他烦躁地掏出手机,看到屏幕上“老不死”三个字,脸色更差,直接按了挂断。
“你留着陪哥,我去处理。“楼弃自然也看到了来电显示,拍了拍弟弟的肩膀往外走。
“什么时候能彻底解决?省得他隔三差五来碍眼。“楼厌眉头紧锁,周身信息素躁动不安。
“厌,你今天是不是没打抑制剂?易感期快到了,注意控制。“楼弃提醒道。
“嗯。“楼厌大步走到玄关,抓起乌眠换下的外套,整张脸埋进柔软布料里贪婪地呼吸。
残留的体温与清冷体香暂时缓解了他的焦躁。
楼弃穿戴整齐站在一旁,幽深的绿眸盯着那件外套,“让点位置。”
从小到大,他们什么都共享,易感期自然也不例外。
只是楼弃惯于克制,而楼厌总是更外放。
“操,越闻越难受“楼厌急促喘息着,“哥明明是个beta,为什么这么香?一件外套都这样,他身上得多诱人?”

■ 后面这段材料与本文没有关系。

/-- Settles O55, by induction on the number of ticks. -/
theorem ticksCountDownToZero : Obligations.TicksCountDownToZero := by
  unfold Obligations.TicksCountDownToZero
  intro n
  induction n with
  | zero => exact fun s => ⟨rfl, rfl, ChangesOnly.refl _ s⟩
  | succ n ih =>
    intro s
    obtain ⟨hdt, hst, hframe⟩ := ih (tick s)
    rw [toNat_tick_dt] at hdt
    rw [toNat_tick_st] at hst
    exact ⟨by rw [ticks, hdt]; omega, by rw [ticks, hst]; omega, (changesOnly_tick s).trans hframe⟩

theorem changesOnly_setKeypad (k : Keypad) (s : State) : ChangesOnly (fun p => ∃ j, p = .key j) s (setKeypad k s) := by
  intro p hp
  cases p with
  | key j => exact absurd ⟨j, rfl⟩ hp
  | _ => rfl

theorem readFramebuffer_eq_flatten (s : State) : readFramebuffer s = s.fb.flatten.toList := by
  simp [readFramebuffer, Vector.flatten]
  rfl

theorem length_readFramebuffer (s : State) : (readFramebuffer s).length = 2048 := by
  rw [readFramebuffer_eq_flatten, Vector.length_toList]

theorem getElem?_readFramebuffer (s : State) (x : Fin 64) (y : Fin 32) :
    (readFramebuffer s)[y.val * 64 + x.val]? = some (s.fb.cell x.val y.val) := by
  have hx := x.isLt
  have hy := y.isLt
  have hrow : (y.val * 64 + x.val) / 64 = y.val % 32 := by omega
  have hcol : (y.val * 64 + x.val) % 64 = x.val % 64 := by omega
  rw [readFramebuffer_eq_flatten, Vector.getElem?_toList, Vector.getElem?_flatten, dif_pos (by omega)]
  simp only [hrow, hcol]
  rfl

/-- Settles O56: the flat framebuffer is the screen's rows one after another, so its index splits into row and column by 64. -/
theorem theHostReadsAndWritesAsListed : Obligations.TheHostReadsAndWritesAsListed := by
  unfold Obligations.TheHostReadsAndWritesAsListed
  exact fun font s => ⟨fun k => ⟨setKeypad k s, rfl, fun _ => rfl, changesOnly_setKeypad k s⟩, length_readFramebuffer s,
    getElem?_readFramebuffer s, rfl, rfl, rfl⟩

end Sys2Proof.Machine
end
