-- ==== Sys2Proof/Machine/Params.lean ====
section
/-! DEFINITION. The implementation parameters of 00_scope.md R5 that the commands compute with (log 19). -/

namespace Sys2Proof.Machine

/-- R5 `SRC_BPP`: bytes per source pixel. -/
def srcBpp : Nat := 4

/-- R5 `PIX_BYTES`: bytes per RGB565 pixel. -/
def pixBytes : Nat := 2

/-- R5 `RUN_MAX`: the largest run length. -/
def runMax : Nat := 65535

/-- R69: bytes per pixel of a memory command's input buffer; NOP and PACK have none. -/
def bpp : Instr → Option Nat
  | .nop | .pack => none
  | .convert _ => some srcBpp
  | .extract _ _ | .rleRow _ | .rleGlobal _ => some pixBytes

end Sys2Proof.Machine
end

“想象不出。“楼弃嗓音低哑,“大概会让人想死他吧。”
他轻嗤一声“呵,就这种话,他敢听么?”
“没关系。“楼弃舔了舔犬齿,“他不需要听,只要乖乖接受就好了。”
“他哪会乖乖的?”楼厌低笑,“真到那一天,肯定得动手。”
“被他打,其实挺爽的,再说哥也不一定真对我们下重手。”
楼厌指尖轻触刚才被打过的侧脸,那里还残留着微凉的触感,“他心软得很,要是装得可怜些,说不定就由着我们了。”
“可以试试。”
想咬
乌眠一觉睡到自然醒,坐在床上发懵,等着脑子慢慢开机。
手机早就没电自动关机了,窗帘拉得严严实实,一点光都透不进来。
【小黄心,几点了?】
【眠哥,现在是第二天下午一点半。你睡了整整一天一夜。】小黄心尽职地报时。
【……】
【我生命值现在多少?】明明睡了这么久,身体还是沉得不行。
【7,勉强吊着一口气。】小黄心已经麻木了。
啧。
乌眠抹了把脸,下床去洗漱。
浴室洗手台上已经准备好了新牙刷和毛巾。
收拾完,他习惯性地摸了摸口袋——
烟没了,棒棒糖也没了,什么提神的东西都不剩。
乌眠耷拉着脸,没什么精神地推开了门。
细碎的交谈声戛然而止,食物的暖香扑面而来。
午后的阳光透过巨大的落地窗,在地毯上投下大片大片的金光,空气里飘浮着细小的尘埃。
听到开门声,原本并肩窝在沙发上打游戏的双生子同时抬头——
楼弃手里的游戏机缓缓放下,楼厌则把手机随手扔到抱枕堆里。
两人都穿着同款不同色的毛绒家居服,像两只被阳光晒得蓬松的大型犬。
“哥,你醒了?”楼弃几步跨到面前,仔细端详他的脸,“睡得好吗?”
楼厌也跟着走过来,伸手想碰他的额头又顿住,眉头微蹙“脸色怎么这么白?是不是低血糖了?”
他转头朝餐厅方向扬了扬下巴“阿姨煨了山药排骨汤在灶上,一直温着,我去给你盛一碗。”